* [What to do]: Below are the records; collect from them each line containing the string "until".

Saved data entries
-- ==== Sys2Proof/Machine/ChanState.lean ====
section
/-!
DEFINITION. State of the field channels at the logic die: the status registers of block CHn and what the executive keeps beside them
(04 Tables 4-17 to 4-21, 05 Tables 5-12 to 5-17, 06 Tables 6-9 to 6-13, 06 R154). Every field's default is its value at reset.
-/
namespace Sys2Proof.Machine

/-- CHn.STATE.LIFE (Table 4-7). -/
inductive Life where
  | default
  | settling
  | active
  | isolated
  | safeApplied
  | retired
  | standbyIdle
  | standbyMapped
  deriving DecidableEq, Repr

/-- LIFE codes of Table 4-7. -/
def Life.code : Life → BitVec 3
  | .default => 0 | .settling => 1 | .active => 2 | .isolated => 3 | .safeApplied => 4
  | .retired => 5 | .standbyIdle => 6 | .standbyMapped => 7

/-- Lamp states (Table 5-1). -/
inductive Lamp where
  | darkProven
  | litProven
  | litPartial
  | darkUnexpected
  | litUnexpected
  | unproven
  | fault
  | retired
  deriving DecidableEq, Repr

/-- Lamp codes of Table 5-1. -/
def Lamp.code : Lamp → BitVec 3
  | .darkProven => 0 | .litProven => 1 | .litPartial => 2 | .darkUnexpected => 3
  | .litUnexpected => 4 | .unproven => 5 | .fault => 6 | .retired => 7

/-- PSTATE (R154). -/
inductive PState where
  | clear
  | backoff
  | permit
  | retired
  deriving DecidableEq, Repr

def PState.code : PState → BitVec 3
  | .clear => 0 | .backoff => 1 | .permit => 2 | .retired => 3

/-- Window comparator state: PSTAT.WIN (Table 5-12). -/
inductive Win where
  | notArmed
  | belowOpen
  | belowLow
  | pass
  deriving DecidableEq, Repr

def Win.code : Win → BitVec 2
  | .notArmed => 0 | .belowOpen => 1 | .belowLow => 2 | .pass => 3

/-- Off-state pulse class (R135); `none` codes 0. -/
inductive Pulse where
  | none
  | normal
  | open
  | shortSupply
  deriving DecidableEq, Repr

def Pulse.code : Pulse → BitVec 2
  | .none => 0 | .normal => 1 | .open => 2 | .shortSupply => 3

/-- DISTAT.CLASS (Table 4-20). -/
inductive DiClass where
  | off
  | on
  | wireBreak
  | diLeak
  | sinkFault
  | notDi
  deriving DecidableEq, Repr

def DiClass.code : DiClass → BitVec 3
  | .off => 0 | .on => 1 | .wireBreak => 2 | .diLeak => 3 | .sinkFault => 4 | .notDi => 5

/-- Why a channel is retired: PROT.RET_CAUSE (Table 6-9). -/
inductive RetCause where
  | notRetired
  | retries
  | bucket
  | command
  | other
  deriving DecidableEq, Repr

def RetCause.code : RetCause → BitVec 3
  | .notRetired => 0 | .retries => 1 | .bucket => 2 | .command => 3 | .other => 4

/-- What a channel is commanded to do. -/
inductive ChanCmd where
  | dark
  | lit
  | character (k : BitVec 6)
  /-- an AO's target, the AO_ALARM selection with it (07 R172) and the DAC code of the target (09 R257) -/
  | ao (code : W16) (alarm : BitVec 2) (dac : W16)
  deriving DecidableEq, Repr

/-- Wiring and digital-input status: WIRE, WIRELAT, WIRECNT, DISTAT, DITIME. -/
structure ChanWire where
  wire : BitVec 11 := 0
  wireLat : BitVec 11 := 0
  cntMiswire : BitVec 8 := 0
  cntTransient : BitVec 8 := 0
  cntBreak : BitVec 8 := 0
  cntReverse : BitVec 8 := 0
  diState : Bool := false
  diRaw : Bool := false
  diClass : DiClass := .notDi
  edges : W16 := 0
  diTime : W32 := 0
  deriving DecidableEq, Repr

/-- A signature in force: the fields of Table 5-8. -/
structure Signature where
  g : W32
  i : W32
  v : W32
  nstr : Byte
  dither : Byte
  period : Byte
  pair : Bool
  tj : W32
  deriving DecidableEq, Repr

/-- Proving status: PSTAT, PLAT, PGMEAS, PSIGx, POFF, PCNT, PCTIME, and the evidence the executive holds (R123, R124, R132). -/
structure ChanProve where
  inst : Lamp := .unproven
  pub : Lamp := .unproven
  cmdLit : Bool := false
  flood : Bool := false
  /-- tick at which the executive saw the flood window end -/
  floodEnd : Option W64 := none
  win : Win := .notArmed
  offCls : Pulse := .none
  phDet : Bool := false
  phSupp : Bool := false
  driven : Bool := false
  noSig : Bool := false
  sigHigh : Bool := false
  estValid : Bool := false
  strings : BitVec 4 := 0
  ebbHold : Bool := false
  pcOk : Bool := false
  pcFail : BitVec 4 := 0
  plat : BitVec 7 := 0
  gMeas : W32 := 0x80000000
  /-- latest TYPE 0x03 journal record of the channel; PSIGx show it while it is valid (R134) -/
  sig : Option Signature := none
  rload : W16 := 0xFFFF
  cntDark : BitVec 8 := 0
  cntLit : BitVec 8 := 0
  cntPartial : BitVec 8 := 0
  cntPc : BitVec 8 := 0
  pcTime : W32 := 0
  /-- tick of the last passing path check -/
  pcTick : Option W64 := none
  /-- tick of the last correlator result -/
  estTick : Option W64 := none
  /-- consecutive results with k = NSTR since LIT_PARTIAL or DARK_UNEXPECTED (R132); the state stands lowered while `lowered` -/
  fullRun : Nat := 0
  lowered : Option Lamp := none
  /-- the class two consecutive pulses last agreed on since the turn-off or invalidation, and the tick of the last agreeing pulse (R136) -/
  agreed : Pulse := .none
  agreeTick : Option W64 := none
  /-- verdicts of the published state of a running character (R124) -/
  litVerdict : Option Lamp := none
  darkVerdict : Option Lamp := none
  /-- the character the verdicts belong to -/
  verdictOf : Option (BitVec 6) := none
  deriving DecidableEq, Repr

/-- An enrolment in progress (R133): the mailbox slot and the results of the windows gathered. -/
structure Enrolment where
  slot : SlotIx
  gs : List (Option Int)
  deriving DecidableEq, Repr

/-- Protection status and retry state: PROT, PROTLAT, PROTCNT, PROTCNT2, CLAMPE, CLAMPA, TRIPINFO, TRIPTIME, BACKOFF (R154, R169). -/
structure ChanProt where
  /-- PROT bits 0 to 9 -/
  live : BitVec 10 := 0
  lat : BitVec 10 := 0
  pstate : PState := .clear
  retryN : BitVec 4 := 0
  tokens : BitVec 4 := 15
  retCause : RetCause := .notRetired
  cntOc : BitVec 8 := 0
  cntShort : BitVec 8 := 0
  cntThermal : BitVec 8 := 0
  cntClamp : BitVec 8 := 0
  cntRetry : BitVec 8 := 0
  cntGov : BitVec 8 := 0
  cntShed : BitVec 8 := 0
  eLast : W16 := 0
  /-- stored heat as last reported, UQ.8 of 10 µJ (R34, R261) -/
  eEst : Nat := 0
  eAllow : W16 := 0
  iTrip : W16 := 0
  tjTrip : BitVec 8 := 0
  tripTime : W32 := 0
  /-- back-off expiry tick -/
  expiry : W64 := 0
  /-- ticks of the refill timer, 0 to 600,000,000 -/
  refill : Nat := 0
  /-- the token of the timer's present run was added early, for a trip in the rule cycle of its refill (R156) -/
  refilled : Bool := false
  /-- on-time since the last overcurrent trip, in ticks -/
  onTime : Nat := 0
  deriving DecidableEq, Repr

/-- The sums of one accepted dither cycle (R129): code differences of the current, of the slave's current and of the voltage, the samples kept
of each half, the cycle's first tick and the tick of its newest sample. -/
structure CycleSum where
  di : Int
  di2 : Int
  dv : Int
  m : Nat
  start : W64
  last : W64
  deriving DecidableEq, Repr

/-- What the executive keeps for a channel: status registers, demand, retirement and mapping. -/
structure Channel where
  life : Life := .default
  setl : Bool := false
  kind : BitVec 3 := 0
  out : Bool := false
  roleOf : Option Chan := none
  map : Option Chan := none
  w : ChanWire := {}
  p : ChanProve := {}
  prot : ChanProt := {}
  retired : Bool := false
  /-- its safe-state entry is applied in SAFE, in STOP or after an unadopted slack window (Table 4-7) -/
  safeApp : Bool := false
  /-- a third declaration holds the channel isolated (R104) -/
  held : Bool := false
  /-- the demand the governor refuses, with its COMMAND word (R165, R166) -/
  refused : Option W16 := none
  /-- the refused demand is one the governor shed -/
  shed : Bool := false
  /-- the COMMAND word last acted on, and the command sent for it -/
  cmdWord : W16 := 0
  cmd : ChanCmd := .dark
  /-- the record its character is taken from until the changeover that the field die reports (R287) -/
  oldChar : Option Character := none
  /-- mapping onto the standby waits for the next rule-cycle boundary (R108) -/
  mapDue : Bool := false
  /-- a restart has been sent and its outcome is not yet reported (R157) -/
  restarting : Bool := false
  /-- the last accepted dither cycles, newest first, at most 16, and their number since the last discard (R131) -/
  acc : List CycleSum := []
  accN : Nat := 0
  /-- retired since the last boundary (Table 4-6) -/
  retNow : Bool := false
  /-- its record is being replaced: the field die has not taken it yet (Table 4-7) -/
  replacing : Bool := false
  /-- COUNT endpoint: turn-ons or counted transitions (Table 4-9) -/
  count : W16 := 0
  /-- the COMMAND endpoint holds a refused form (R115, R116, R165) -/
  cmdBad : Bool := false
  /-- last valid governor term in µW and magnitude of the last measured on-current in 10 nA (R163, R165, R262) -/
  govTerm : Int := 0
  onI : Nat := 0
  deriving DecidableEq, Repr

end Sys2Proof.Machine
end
...
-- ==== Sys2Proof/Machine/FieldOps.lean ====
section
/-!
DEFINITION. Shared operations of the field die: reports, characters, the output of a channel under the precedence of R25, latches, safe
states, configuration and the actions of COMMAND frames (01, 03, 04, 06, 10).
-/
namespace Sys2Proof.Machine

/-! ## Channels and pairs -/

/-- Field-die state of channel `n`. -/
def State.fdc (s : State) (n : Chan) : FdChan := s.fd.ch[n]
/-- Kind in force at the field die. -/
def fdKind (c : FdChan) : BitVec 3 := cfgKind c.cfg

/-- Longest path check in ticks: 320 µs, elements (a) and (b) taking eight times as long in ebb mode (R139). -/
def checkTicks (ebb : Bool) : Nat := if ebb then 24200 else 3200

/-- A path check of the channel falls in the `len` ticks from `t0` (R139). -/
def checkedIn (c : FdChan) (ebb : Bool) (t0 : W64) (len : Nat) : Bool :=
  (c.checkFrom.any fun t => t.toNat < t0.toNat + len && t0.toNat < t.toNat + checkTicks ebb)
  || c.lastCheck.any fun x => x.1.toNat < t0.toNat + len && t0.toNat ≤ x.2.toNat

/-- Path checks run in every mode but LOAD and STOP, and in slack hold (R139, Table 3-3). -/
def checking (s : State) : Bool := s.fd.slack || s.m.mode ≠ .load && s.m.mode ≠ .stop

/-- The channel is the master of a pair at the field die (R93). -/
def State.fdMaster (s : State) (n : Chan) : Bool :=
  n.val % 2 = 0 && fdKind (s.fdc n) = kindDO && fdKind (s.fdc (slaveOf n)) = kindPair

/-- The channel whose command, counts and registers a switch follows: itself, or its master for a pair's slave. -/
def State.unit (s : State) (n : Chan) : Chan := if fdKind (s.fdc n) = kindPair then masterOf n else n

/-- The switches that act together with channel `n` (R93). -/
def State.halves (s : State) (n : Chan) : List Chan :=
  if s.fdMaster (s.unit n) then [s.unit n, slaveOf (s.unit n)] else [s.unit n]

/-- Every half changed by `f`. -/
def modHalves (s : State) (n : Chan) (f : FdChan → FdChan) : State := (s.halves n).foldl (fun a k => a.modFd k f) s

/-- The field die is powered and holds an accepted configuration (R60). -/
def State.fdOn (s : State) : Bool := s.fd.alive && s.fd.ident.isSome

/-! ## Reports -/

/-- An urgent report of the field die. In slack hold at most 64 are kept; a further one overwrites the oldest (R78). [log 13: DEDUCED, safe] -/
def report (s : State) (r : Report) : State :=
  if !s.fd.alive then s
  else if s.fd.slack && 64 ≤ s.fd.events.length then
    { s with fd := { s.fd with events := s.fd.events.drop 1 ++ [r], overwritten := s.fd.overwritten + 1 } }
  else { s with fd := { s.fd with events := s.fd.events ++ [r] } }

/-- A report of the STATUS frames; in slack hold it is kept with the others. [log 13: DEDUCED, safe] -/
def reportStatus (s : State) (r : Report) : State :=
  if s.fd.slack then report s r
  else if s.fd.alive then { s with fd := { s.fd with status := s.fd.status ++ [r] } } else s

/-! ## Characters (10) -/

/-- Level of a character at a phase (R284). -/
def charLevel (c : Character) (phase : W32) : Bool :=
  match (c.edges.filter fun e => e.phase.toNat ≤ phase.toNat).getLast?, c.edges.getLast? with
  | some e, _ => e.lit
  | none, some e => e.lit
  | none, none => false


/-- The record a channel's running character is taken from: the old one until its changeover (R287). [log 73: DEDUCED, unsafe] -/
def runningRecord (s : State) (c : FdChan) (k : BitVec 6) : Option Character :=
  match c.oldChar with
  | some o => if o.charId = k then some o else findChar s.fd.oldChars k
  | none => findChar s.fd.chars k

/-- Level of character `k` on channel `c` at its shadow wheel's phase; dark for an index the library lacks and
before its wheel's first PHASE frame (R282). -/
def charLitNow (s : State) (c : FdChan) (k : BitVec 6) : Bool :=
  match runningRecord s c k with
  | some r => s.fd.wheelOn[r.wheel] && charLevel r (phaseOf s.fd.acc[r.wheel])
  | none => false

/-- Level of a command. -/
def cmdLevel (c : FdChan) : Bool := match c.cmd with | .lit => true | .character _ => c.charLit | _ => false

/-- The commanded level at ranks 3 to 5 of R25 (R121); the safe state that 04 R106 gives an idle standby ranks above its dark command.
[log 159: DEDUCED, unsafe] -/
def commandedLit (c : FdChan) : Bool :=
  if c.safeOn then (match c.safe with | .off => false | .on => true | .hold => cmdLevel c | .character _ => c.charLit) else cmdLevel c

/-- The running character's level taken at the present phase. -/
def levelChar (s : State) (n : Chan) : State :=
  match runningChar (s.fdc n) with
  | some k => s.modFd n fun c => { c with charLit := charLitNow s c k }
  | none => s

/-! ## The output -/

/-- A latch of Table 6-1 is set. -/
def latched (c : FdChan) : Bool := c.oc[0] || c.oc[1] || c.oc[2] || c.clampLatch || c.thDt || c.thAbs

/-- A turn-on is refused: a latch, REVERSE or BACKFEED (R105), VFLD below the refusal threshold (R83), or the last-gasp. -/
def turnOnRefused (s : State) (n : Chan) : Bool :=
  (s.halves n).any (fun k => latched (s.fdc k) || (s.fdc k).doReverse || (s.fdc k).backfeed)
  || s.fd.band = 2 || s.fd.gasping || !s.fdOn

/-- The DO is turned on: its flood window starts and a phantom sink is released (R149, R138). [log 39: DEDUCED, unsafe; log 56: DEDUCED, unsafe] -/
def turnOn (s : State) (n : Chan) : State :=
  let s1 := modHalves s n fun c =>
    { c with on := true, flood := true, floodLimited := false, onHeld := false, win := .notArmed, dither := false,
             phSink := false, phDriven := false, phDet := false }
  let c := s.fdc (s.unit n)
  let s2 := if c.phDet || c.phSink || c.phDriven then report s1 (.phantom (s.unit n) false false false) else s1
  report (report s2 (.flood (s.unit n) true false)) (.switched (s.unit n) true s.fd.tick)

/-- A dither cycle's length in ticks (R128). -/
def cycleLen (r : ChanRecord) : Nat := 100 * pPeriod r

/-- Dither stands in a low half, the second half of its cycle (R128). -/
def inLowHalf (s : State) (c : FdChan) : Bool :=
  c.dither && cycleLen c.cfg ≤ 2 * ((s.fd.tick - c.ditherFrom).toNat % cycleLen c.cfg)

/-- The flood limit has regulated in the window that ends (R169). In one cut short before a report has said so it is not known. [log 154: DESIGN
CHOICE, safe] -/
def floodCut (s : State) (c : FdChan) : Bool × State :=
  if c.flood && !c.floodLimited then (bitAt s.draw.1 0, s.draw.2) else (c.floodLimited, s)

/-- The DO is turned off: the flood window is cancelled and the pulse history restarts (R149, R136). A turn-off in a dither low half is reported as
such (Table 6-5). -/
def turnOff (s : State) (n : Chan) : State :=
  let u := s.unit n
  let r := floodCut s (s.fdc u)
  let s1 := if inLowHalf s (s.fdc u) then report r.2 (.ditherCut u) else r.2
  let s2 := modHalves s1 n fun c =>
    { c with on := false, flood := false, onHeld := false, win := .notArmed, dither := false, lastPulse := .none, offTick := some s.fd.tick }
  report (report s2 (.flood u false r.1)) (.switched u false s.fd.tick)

* [Exercise output]:
  /-- the record its character is taken from until the changeover that the field die reports (R287) -/
/-- The record a channel's running character is taken from: the old one until its changeover (R287). [log 73: DEDUCED, unsafe] -/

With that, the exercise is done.